-- ==== Sys2Proof/Machine/LogicIo.lean ====
section
/-! DEFINITION. The station logic engine toward the rest of the part: the cycle start with its
system area, freeze, publish and shared image (R447, R456 to R460, R462 to R464), and the
instructions RDR, WRR and SUBM (R452). -/

namespace Sys2Proof.Machine

open Sys2Proof

/-- The engine's origin of access (R58, R452). -/
def logicOrg : Nat := 17

/-- A refused access (R452). -/
def State.lAccRej (s : State) : State := (s.flag F.LOGIC_FLAG_ACC_REJ).inc R.LOGIC_CNT_ACCREJ

/-- A BAR0 word by the RDR rule (R452): 0 when refused or bad. -/
def State.lBar0 (s : State) (a : Nat) : Nat × State :=
  if !rdrOk a then (0, s.lAccRej)
  else
    let (d, bad, s) := s.busR a logicOrg 0x34
    if bad then (0, s.flag F.LOGIC_FLAG_RD_ERR)
    else (d, s)

/-- A write by the WRR rule (R452, R468). -/
def State.lWrr (s : State) (a mask v : Nat) : State :=
  if wrrOk a then s.busW { a := a, mask := mask, data := v, org := logicOrg, via := .direct }
  else s.lAccRej.when (a = R.LOGIC_CMD.addr) (·.flag F.LOGIC_FLAG_CMD_REJ)

/-! ## Cycle start -/

/-- The present period opens a cycle that has not been taken yet (R456). -/
def State.lBoundary (s : State) : Bool :=
  let m := s.get F.LOGIC_CFG_MULT
  let ph := s.get F.LOGIC_PHASE_PHASE
  s.peRun && s.live && s.holder && m ≠ 0 && ph ≤ s.time.pidx && (s.time.pidx - ph) % m = 0 &&
    s.logic.taken ≠ s.time.pidx + 1

/-- The cycle index of the present boundary (R456). -/
def State.lIndex (s : State) : Nat :=
  (s.time.pidx - s.get F.LOGIC_PHASE_PHASE) / s.get F.LOGIC_CFG_MULT % 2 ^ 32

/-- The system area of a cycle start (R447). -/
def State.lSystem (s : State) (k : Nat) : State :=
  let l := s.logic
  let sys := 1 + l.events + 128 * b2n (l.skips ≠ 0) + 256 * b2n (s.gst = .run) +
    512 * b2n (s.role = .alone)
  let ws := [k, s.time.pidx % 2 ^ 32, s.tcNs / 10, s.lProgId s.lActive, l.prev] ++
    List.replicate 11 0 ++ [sys]
  (s.wrWords (logicBase + 0xB400) ws).lg (fun l => { l with events := 0, skips := 0 })

/-- Bits of 32 cells from cell c whose health state is one of some codes (R458). -/
def State.lCells (s : State) (c : Nat) (codes : List Nat) : Nat × State :=
  let cs := ((List.range 32).map (c + ·)).filter (· < 4096)
  let s := s.eccTouch (cs.map (fun x => s.ctAt x + 0x34)) 0x34
  (ofBits 32 (fun j => decide (c + j < 4096) && codes.contains (bits (s.ct (c + j) 0x34) 0 3)), s)

/-- What one input word takes at the freeze (R458). -/
def State.lInput (s : State) (w : Nat) : Nat × State :=
  let arg := s.word (R.LOGIC_IMAP_ARG w)
  match s.get (F.LOGIC_IMAP_CFG_TYPE w) with
  | 1 => s.lBar0 (bits arg 2 24 * 4)
  | 2 => s.lCells (bits arg 0 12) [2]
  | 3 => s.lCells (bits arg 0 12) [4, 3, 5]
  | 4 => (fieldLE (s.canMail (bits arg 0 1) (bits arg 1 5)) (4 * bits arg 6 1) 4, s)
  | _ => (0, s)

/-- The freeze: every input word in ascending order, then the forces (R457, R458, R469). -/
def State.lFreeze (s : State) : State :=
  ((List.range 128).foldl (fun t w =>
    let (v, t) := t.lInput w
    t.lPut (4 * w) v) s).forceApply

/-- One output word goes out as its map entry says (R459); `next` is the word after it. -/
def State.lOutput (s : State) (w v next : Nat) : State :=
  let arg := s.word (R.LOGIC_OMAP_ARG w)
  match s.get (F.LOGIC_OMAP_CFG_TYPE w) with
  | 1 => s.lWrr (bits arg 2 24 * 4) (s.word (R.LOGIC_OMAP_MASK w)) v
  | 4 => s.canPublish arg (toLE 4 v ++ toLE 4 next)
  | _ => s

/-- The publish of an image of %Q (R457, R459, R464). -/
def State.lPublish (s : State) (q : Nat) : State :=
  let s := s.lg (fun l => { l with qPub := q })
  let word (w : Nat) : Nat := if w < 128 then bits q (32 * w) 32 else 0
  (List.range 128).foldl (fun t w => t.lOutput w (word w) (word (w + 1))) s

/-- The shared image (R460). -/
def State.lShare (s : State) (k : Nat) : State :=
  if s.on F.LOGIC_SHR_BASE_EN then
    let b := sramBase + s.get F.LOGIC_SHR_BASE_BASE * 64
    let s := s.wrB b (s.rdB logicBase 512 ++ toLE 512 s.logic.qPub)
    (s.wrWords (b + 1028) [0, 0, 0]).wr32 (b + 1024) k
  else s

/-- A cycle starts (R457): SYNC, system area, freeze, publish, shared image, first
instruction. A bad word of the engine's memory halts it (R453). -/
def State.lBegin (s : State) : State :=
  let k := s.lIndex
  let s := (s.canSync 0).canSync 1
  let s := ((s.forceJudge).forceTake).lSystem k
  let s := s.lFreeze
  let (bad, s) := s.lScan (logicBase + 0x200) 512
  if bad || s.lgst ≠ .run then s
  else
    let s := (s.lPublish s.lQ).lShare k
    (s.inc R.LOGIC_CNT_CYC).lg (fun l => { l with
                                           la := false, acc := 0, stack := [], pc := 0, inCycle := true, k := k, clocks := 0, zeroPub := false })

/-- A scheduled start that finds the cycle before it running (R462). -/
def State.lSkip (s : State) : State :=
  let s := (s.flag F.LOGIC_FLAG_OVR).inc R.LOGIC_CNT_OVR
  let s := s.lg (fun l => { l with skips := l.skips + 1 })
  s.when (decide (s.logic.skips ≥ 3)) (·.lHalt 3)

/-- HOLD is left after a claim (R463, R464): RUN with the capture's data, or a warm restart where
the capture's program differs; STOP where the capture's engine did not run. -/
def State.lResume (s : State) : State :=
  let (bad, s) := s.lScan (logicBase + 0xB400) 72
  if bad then s
  else if s.rd32 (logicBase + 0xB444) = LogState.run.code then
    let same := decide (s.rd32 (logicBase + 0xB40C) = s.lProgId s.lActive)
    let s := if same then s.lg (fun l => { l with events := l.events ||| (4 + 32), skips := 0, prev := 0 })
      else (s.lRestart false).flag F.LOGIC_FLAG_TAKE_PMIS
    (s.setLgst .run).lBegin
  else s.setLgst .stop

/-- The event LOGIC_CYCLE_START (R456, R457, R462 to R464), 8 ns after the boundary at the
soonest. -/
def State.cycleStart (s : State) : State :=
  if s.lBoundary then
    let s := (s.toOfs 8).lg (fun l => { l with taken := s.time.pidx + 1 })
    match s.lgst with
    | .run => if s.logic.inCycle then s.lSkip else s.lBegin
    | .armed => ((s.lRestart s.logic.cold).setLgst .run).lBegin
    | .hold => s.lResume
    | _ => if s.logic.zeroPub then (s.lg (fun l => { l with zeroPub := false })).lPublish 0 else s
  else s

/-! ## Register access by the program -/

/-- Clocks that an access takes beside the first: how many, within a bound, is not stated
(R451). -/
def State.lWait (s : State) (n : Nat) : State :=
  let (v, s) := s.fresh
  s.lg (fun l => { l with clocks := l.clocks + v % n })

/-- RDR (R451, R452). -/
def State.lRdr (s : State) (w : Nat) : State :=
  s.lWordRd w (fun a t =>
    let (v, t) := (t.lWait 25).lBar0 a
    t.setAcc v)

/-- WRR (R451, R452). -/
def State.lWrrOp (s : State) (w : Nat) : State :=
  if s.logic.la then s.lWordRd w (fun a t => t.lWrr a 0xFFFFFFFF t.logic.acc) else s

/-- SUBM (R451, R452): source 0x17. -/
def State.lSubm (s : State) (w : Nat) : State :=
  if s.logic.la then
    s.lWordRd w (fun a t =>
      let t := t.lWait 4
      if a % 32 = 0 && memClass a = some 0 then t.submitTpl 0x17 (a - sramBase) none else t.lAccRej)
  else s

end Sys2Proof.Machine
end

▶ **WORK TASK**
An exact, complete copy of the lines above from the one with "namespace Sys2Proof.Machine" through the one with "refused or bad. -/" is the whole answer.

▶ **TASK RESULT**
namespace Sys2Proof.Machine

open Sys2Proof

/-- The engine's origin of access (R58, R452). -/
def logicOrg : Nat := 17

/-- A refused access (R452). -/
def State.lAccRej (s : State) : State := (s.flag F.LOGIC_FLAG_ACC_REJ).inc R.LOGIC_CNT_ACCREJ

/-- A BAR0 word by the RDR rule (R452): 0 when refused or bad. -/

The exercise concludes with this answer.